@[simp] theorem State.onReplay_settings (s : State) (h : RelayHdr) (f : FoldId) (round step : Nat) :
    (State.onReplay s h f round step).cfg = s.cfg ∧ (State.onReplay s h f round step).kept = s.kept ∧ (State.onReplay s h f round step).sec = s.sec := by
  unfold State.onReplay
  simp

@[simp] theorem State.takeArm_settings (s : State) (h : RelayHdr) (w : SvcWord) :
    (State.takeArm s h w).cfg = s.cfg ∧ (State.takeArm s h w).kept = s.kept ∧ (State.takeArm s h w).sec = s.sec := by
  unfold State.takeArm
  dsimp only
  (repeat' split) <;> simp

@[simp] theorem State.takeWord_settings (s : State) (k : LinkId) (w : SvcWord) :
    (State.takeWord s k w).cfg = s.cfg ∧ (State.takeWord s k w).kept = s.kept ∧ (State.takeWord s k w).sec = s.sec := by
  unfold State.takeWord
  dsimp only
  (repeat' split) <;> simp

@[simp] theorem State.holdPeer_settings (s : State) (sender : Nat) (p : PeerFrame) :
    (State.holdPeer s sender p).cfg = s.cfg ∧ (State.holdPeer s sender p).kept = s.kept ∧ (State.holdPeer s sender p).sec = s.sec := by
  unfold State.holdPeer
  simp

/-! ## Commands -/

@[simp] theorem State.readSource_settings (s : State) (v : FnId) (l : LoadSource) :
    (State.readSource s v l).cfg = s.cfg ∧ (State.readSource s v l).kept = s.kept ∧ (State.readSource s v l).sec = s.sec := by
  unfold State.readSource
  simp

@[simp] theorem State.startBg_settings (s : State) (q : QHdr) (kind : Nat) (l : LoadSource) (target generation : Nat) (fields states : Bool) :
    (State.startBg s q kind l target generation fields states).cfg = s.cfg ∧ (State.startBg s q kind l target generation fields states).kept = s.kept ∧ (State.startBg s q kind l target generation fields states).sec = s.sec := by
  unfold State.startBg
  simp

@[simp] theorem State.endBg_settings (s : State) (f : FoldId) (status event r0 r1 r2 : Nat) :
    (State.endBg s f status event r0 r1 r2).cfg = s.cfg ∧ (State.endBg s f status event r0 r1 r2).kept = s.kept ∧ (State.endBg s f status event r0 r1 r2).sec = s.sec := by
  unfold State.endBg
  split <;> simp

@[simp] theorem State.foldCommand_settings (s : State) (f : FoldId) (pf : Bool) (v : Nat) :
    (State.foldCommand s f pf v).1.cfg = s.cfg ∧ (State.foldCommand s f pf v).1.kept = s.kept ∧ (State.foldCommand s f pf v).1.sec = s.sec := by
  unfold State.foldCommand
  (repeat' split) <;> simp

/-! ## Rings -/

theorem State.entry_settings (s : State) (q : QHdr) (k : State → State)
    (hk : ∀ s, (k s).cfg = s.cfg ∧ (k s).kept = s.kept ∧ (k s).sec = s.sec) :
    (State.entry s q k).cfg = s.cfg ∧ (State.entry s q k).kept = s.kept ∧
      (State.entry s q k).sec = s.sec := by
  unfold State.entry
  dsimp only
  (repeat' split) <;> simp [hk]

@[simp] theorem State.issueRead_settings (s : State) (f : FoldId) (q : QHdr) (addr len resAddr : Nat) :
    (State.issueRead s f q addr len resAddr).cfg = s.cfg ∧ (State.issueRead s f q addr len resAddr).kept = s.kept ∧ (State.issueRead s f q addr len resAddr).sec = s.sec := by
  unfold State.issueRead
  simp

@[simp] theorem State.readError_settings (s : State) (f : FoldId) (r : Read) :
    (State.readError s f r).cfg = s.cfg ∧ (State.readError s f r).kept = s.kept ∧ (State.readError s f r).sec = s.sec := by
  unfold State.readError
  split <;> simp

@[simp] theorem State.landRecord_settings (s : State) (f : FoldId) (r : Read) (b : Bytes) :
    (State.landRecord s f r b).cfg = s.cfg ∧ (State.landRecord s f r b).kept = s.kept ∧ (State.landRecord s f r b).sec = s.sec := by
  unfold State.landRecord
  simp

@[simp] theorem State.mbAnswer_settings (s : State) (fn : FnId) (abort event : Nat) :
    (State.mbAnswer s fn abort event).cfg = s.cfg ∧ (State.mbAnswer s fn abort event).kept = s.kept ∧ (State.mbAnswer s fn abort event).sec = s.sec := by
  unfold State.mbAnswer
  simp

/-! ## Boot -/

@[simp] theorem State.supplyTrip_settings (s : State) (r : Rail) (mv : Nat) :
    (State.supplyTrip s r mv).cfg = s.cfg ∧ (State.supplyTrip s r mv).kept = s.kept ∧ (State.supplyTrip s r mv).sec = s.sec := by
  unfold State.supplyTrip
  simp

@[simp] theorem State.trainLink_settings (s : State) (r : LinkTraining) :
    (State.trainLink s r).cfg = s.cfg ∧ (State.trainLink s r).kept = s.kept ∧ (State.trainLink s r).sec = s.sec := by
  unfold State.trainLink
  dsimp only
  (repeat' split) <;> simp

@[simp] theorem State.hbmFail_settings (s : State) (k : StackId) :
    (State.hbmFail s k).cfg = s.cfg ∧ (State.hbmFail s k).kept = s.kept ∧ (State.hbmFail s k).sec = s.sec := by
  unfold State.hbmFail
  simp

@[simp] theorem State.quadFail_settings (s : State) (q : QuadId) :
    (State.quadFail s q).cfg = s.cfg ∧ (State.quadFail s q).kept = s.kept ∧ (State.quadFail s q).sec = s.sec := by
  unfold State.quadFail
  simp

@[simp] theorem State.armTrip_settings (s : State) (x : Nat × Int) :
    (State.armTrip s x).cfg = s.cfg ∧ (State.armTrip s x).kept = s.kept ∧ (State.armTrip s x).sec = s.sec := by
  unfold State.armTrip
  simp

/-! ## Evidence -/

@[simp] theorem State.ackCommitted_settings (s : State) (p : JPage) :
    (State.ackCommitted s p).cfg = s.cfg ∧ (State.ackCommitted s p).kept = s.kept ∧ (State.ackCommitted s p).sec = s.sec := by
  unfold State.ackCommitted
  (repeat' split) <;> simp

/-! ## Hbm -/

@[simp] theorem State.queueRebuild_settings (s : State) (f : FoldId) (key : Nat) :
    (State.queueRebuild s f key).cfg = s.cfg ∧ (State.queueRebuild s f key).kept = s.kept ∧ (State.queueRebuild s f key).sec = s.sec := by
  unfold State.queueRebuild
  (repeat' split) <;> simp

@[simp] theorem State.modelLost_settings (s : State) (f : FoldId) (stripes : List Nat) :
    (State.modelLost s f stripes).cfg = s.cfg ∧ (State.modelLost s f stripes).kept = s.kept ∧ (State.modelLost s f stripes).sec = s.sec := by
  unfold State.modelLost
  split <;> simp

@[simp] theorem State.loseMembers_settings (s : State) (k : StackId) (f : FoldId) :
    (State.loseMembers s k f).cfg = s.cfg ∧ (State.loseMembers s k f).kept = s.kept ∧ (State.loseMembers s k f).sec = s.sec := by
  unfold State.loseMembers
  simp

@[simp] theorem State.levelStop_settings (s : State) :
    (State.levelStop s).cfg = s.cfg ∧ (State.levelStop s).kept = s.kept ∧ (State.levelStop s).sec = s.sec := by
  unfold State.levelStop
  simp

@[simp] theorem State.loseStack_settings (s : State) (k : StackId) (cause : Nat) :
    (State.loseStack s k cause).cfg = s.cfg ∧ (State.loseStack s k cause).kept = s.kept ∧ (State.loseStack s k cause).sec = s.sec := by
  unfold State.loseStack
  simp

@[simp] theorem State.badMember_settings (s : State) (f : FoldId) (key : Nat) :
    (State.badMember s f key).cfg = s.cfg ∧ (State.badMember s f key).kept = s.kept ∧ (State.badMember s f key).sec = s.sec := by
  unfold State.badMember
  simp

@[simp] theorem State.poisonRead_settings (s : State) (f : FoldId) (k : StackId) (a : Nat) (m : Option Nat) (scratch : Bool) :
    (State.poisonRead s f k a m scratch).cfg = s.cfg ∧ (State.poisonRead s f k a m scratch).kept = s.kept ∧ (State.poisonRead s f k a m scratch).sec = s.sec := by
  unfold State.poisonRead
  split <;> simp

@[simp] theorem State.writeLanding_settings (s : State) (a : Nat) (b : Bytes) :
    (State.writeLanding s a b).cfg = s.cfg ∧ (State.writeLanding s a b).kept = s.kept ∧ (State.writeLanding s a b).sec = s.sec := by
  unfold State.writeLanding
  simp

@[simp] theorem State.readSlot_settings (s : State) (f : FoldId) (l : Loaded) (k : StackId) (j tile i lo a : Nat) (y : Stream) :
    (State.readSlot s f l k j tile i lo a y).cfg = s.cfg ∧ (State.readSlot s f l k j tile i lo a y).kept = s.kept ∧ (State.readSlot s f l k j tile i lo a y).sec = s.sec := by
  unfold State.readSlot
  simp

@[simp] theorem State.writeHbm_settings (s : State) (f : FoldId) (k : StackId) (tile a : Nat) (b : Bytes) (bad : List Nat) :
    (State.writeHbm s f k tile a b bad).cfg = s.cfg ∧ (State.writeHbm s f k tile a b bad).kept = s.kept ∧ (State.writeHbm s f k tile a b bad).sec = s.sec := by
  unfold State.writeHbm
  dsimp only
  (repeat' split) <;> simp

@[simp] theorem State.writeSlot_settings (s : State) (f : FoldId) (l : Loaded) (k : StackId) (j tile i a : Nat) (y : Stream) :
    (State.writeSlot s f l k j tile i a y).cfg = s.cfg ∧ (State.writeSlot s f l k j tile i a y).kept = s.kept ∧ (State.writeSlot s f l k j tile i a y).sec = s.sec := by
  unfold State.writeSlot
  dsimp only
  (repeat' split) <;> simp

@[simp] theorem State.remoteSlot_settings (s : State) (f : FoldId) (l : Loaded) (k : StackId) (j tile i a : Nat) (y : Stream) :
    (State.remoteSlot s f l k j tile i a y).cfg = s.cfg ∧ (State.remoteSlot s f l k j tile i a y).kept = s.kept ∧ (State.remoteSlot s f l k j tile i a y).sec = s.sec := by
  unfold State.remoteSlot
  split <;> simp

/-! ## Grazing -/

@[simp] theorem State.scrubSlot_settings (s : State) (k : StackId) :
    (State.scrubSlot s k).cfg = s.cfg ∧ (State.scrubSlot s k).kept = s.kept ∧ (State.scrubSlot s k).sec = s.sec := by
  unfold State.scrubSlot
  dsimp only
  (repeat' split) <;> simp

@[simp] theorem State.rewriteMember_settings (s : State) (f : FoldId) (key : Nat) :
    (State.rewriteMember s f key).cfg = s.cfg ∧ (State.rewriteMember s f key).kept = s.kept ∧ (State.rewriteMember s f key).sec = s.sec := by
  unfold State.rewriteMember
  simp

@[simp] theorem State.readRestore_settings (s : State) (tile w : Nat) :
    (State.readRestore s tile w).cfg = s.cfg ∧ (State.readRestore s tile w).kept = s.kept ∧ (State.readRestore s tile w).sec = s.sec := by
  unfold State.readRestore
  dsimp only
  (repeat' split) <;> simp

@[simp] theorem State.testQuad_settings (s : State) (q : QuadId) (ok : Bool) :
    (State.testQuad s q ok).cfg = s.cfg ∧ (State.testQuad s q ok).kept = s.kept ∧ (State.testQuad s q ok).sec = s.sec := by
  unfold State.testQuad
  simp

@[simp] theorem State.grazeHbm_settings (s : State) (k : StackId) (testOk : Bool) :
    (State.grazeHbm s k testOk).cfg = s.cfg ∧ (State.grazeHbm s k testOk).kept = s.kept ∧ (State.grazeHbm s k testOk).sec = s.sec := by
  unfold State.grazeHbm
  dsimp only
  (repeat' split) <;> simp

@[simp] theorem State.grazeTile_settings (s : State) (n : Nat) :
    (State.grazeTile s n).cfg = s.cfg ∧ (State.grazeTile s n).kept = s.kept ∧ (State.grazeTile s n).sec = s.sec := by
  unfold State.grazeTile
  dsimp only
  (repeat' split) <;> simp

@[simp] theorem State.grazeLanding_settings (s : State) :
    (State.grazeLanding s).cfg = s.cfg ∧ (State.grazeLanding s).kept = s.kept ∧ (State.grazeLanding s).sec = s.sec := by
  unfold State.grazeLanding
  dsimp only
  (repeat' split) <;> simp

@[simp] theorem State.grazeEngine_settings (s : State) (kind index : Nat) (pass : Bool) :
    (State.grazeEngine s kind index pass).cfg = s.cfg ∧ (State.grazeEngine s kind index pass).kept = s.kept ∧ (State.grazeEngine s kind index pass).sec = s.sec := by
  unfold State.grazeEngine
  simp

===

## TASK DESCRIPTION
Take the lines from the first line of the listing up to and including the line with "theorem State.takeArm_settings (s" and give them again exactly.

## ANSWER FOR THIS EXERCISE
@[simp] theorem State.onReplay_settings (s : State) (h : RelayHdr) (f : FoldId) (round step : Nat) :
    (State.onReplay s h f round step).cfg = s.cfg ∧ (State.onReplay s h f round step).kept = s.kept ∧ (State.onReplay s h f round step).sec = s.sec := by
  unfold State.onReplay
  simp

@[simp] theorem State.takeArm_settings (s : State) (h : RelayHdr) (w : SvcWord) :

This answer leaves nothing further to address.